In mammals, excessive GC exposure promotes adipogenesis, lipogenesis and brown adipose tissue whitening [33,34,35,36]. Previous publications reported that Beclin1 is a vacuole membrane protein 1 partner in autophagy and lipophagy [37]. Adipocyte-specific Beclin1 −/− mice experienced a severe disruption in autophagy and a dramatically reduced expression of the genes involved in lipid metabolism [38]. Additionally, both ATGL and HSL are the key rate-limiting enzymes involved in the intracellular degradation of TGs [39], and the depletion of ATGL leads to a significant increase in the size of lipid drops and dramatically reduces TAG hydrolysis in vivo and in vitro [40,41]. Furthermore, β-adrenaline stimulated lipolysis in adipose tissue was blunted in HSL−/− mice [42] and were resistant to diet-induced and genetic obesity [43,44]. Additionally, Anthonsen et al. [45] reported that HSLs from chicken adipose tissues are comparable in protein size and activity to HSLs from mammalian species, indicating the existence of HSL proteins in chicken adipose tissues.

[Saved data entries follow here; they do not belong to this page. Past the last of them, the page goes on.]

/-- The task of a core continues in another image from safe point `i` on (R332): CT after its SAFEPT, the others at their new
addresses; banks that LIVE does not name and ACC rows from ACCREQ on are cleared.
Log entry 49 (DEDUCED). -/
def Core.continueIn (c : Core) (g : Image) (m : DieMap) (i till : Nat) : Core :=
  let cm := m.coreMap (c.cluster * 8 + c.core)
  let e := g.safe.getD i []
  let go (q : Seq) (a : Nat) : Seq :=
    if q.ended then q else { q with pc := BitVec.ofNat 64 a, redo := true, waiting := false, brkPass := none, wd := 0 }
  let r := Core.record { c.record with task := c.task.map fun t => { t with image := g, stale := false } }
  { r with
    status := .restoring till, ct := go r.ct (e.getD 0 0 + 4), ld := go r.ld (e.getD 1 0), mx := go r.mx (e.getD 2 0),
    st := go r.st (e.getD 3 0), map := cm, mapver := BitVec.ofNat 64 m.version, coreClass := cm.cls,
    chkcfg := withIlock r.chkcfg g cm, tlb := c.tlb }

/-- The native image that the cache has for the task and class of the core in hand. -/
def State.nativeHere (s : State) : Option Image :=
  let c := s.core
  let k := c.cluster * 8 + c.core
  match c.task with
  | none => none
  | some t => s.hub.nativeFor t.fn t.image.pdig t.image.variant c.die ((s.hub.map c.die).coreMap k).cls [k]

/-! Graphs (R380). -/

/-- Nodes whose predecessors are all done become ready; none does once the graph has failed. -/
def Graph.wake (g : Graph) (tick : Nat) : Graph :=
  if g.status != 0 then g
  else
    { g with nodes := g.nodes.map fun x =>
        if x.state = .waiting && x.rec_.preds.all fun p => (g.nodes[p]?).any fun y => y.state = .done then
          { x with state := .ready, since := tick } else x }

/-- The failure of a node (R380): the first decides the graph's status. -/
def Graph.fail (g : Graph) (n status cause : Nat) : Graph :=
  let g := g.updNode n fun x => { x with state := .failed status }
  if g.status != 0 then g else { g with status := status, cause := cause, failNode := n }

/-- STATUS, CAUSE and NODE of a graph that is over. -/
def Graph.over (g : Graph) : Option (Nat × Nat × Nat) :=
  if g.status = 0 then (if g.nodes.all fun x => x.state = .done then some (0, 0, 0xFFFF) else none)
  else if g.nodes.any fun x => x.state = .running || x.state = .saved then none
  else some (g.status, g.cause, g.failNode)

/-- Every task of a node that ends is counted: with the last the node is done, and where all others of its gang have been saved it waits
to be restored. -/
def Hub.taskEnded (h : Hub) (tick g n : Nat) : Hub :=
  let k := (h.saved.filter fun r => r.graph = g && r.node = n).length
  h.updGraph g fun x =>
    (x.updNode n fun y =>
      let y := { y with ended := y.ended + 1 }
      if y.rec_.w ≤ y.ended then { y with state := .done }
      else if y.state = .running && decide (y.rec_.w ≤ y.ended + k) then { y with state := .saved, since := tick }
      else y).wake tick

/-- A completion event reaches the dispatcher: one with a status other than OK fails its graph (R334, R380). -/
def Hub.taskEvent (h : Hub) (tick : Nat) (e : Ended) : Hub :=
  let h := if e.status = 0 then h
    else h.updGraph e.graph fun g => if g.status != 0 then g else { g with status := e.status, failNode := e.node }
  h.taskEnded tick e.graph e.node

Therefore, chronic CORT exposure decreased the protein expression of Beclin1, HSL and ATGL, indicating the inhibition of autophagy and lipolysis in the adipose tissues of chickens. Unlike acute GC exposure stimulating lipolysis in vivo [46], long-term GC administration induced adipocyte GR expression [30] and, in our study, suppressed the lipolytic capacity in chicken adipose tissues. Rapidly increasing plasma GC levels provides the basic energy demands to stress adaptation, while prolonged and high GC exposure could induce mitochondrial dysfunction [47,48]. In this study, it seemed that chronic CORT exposure induced mitochondrial biogenesis and browning in adipose tissues. Luijten et al. [49] reported that chronic GC-induced obesity develops independently of UCP1. Recently, Sotome et al. [50] demonstrated that abdominal fat exhibits increased lipolysis probably without increased thermogenesis in white leghorn chickens. Therefore, even though chronic CORT exposure increased browning marker gene expression, white adipose browning could not influence the visceral fat deposition.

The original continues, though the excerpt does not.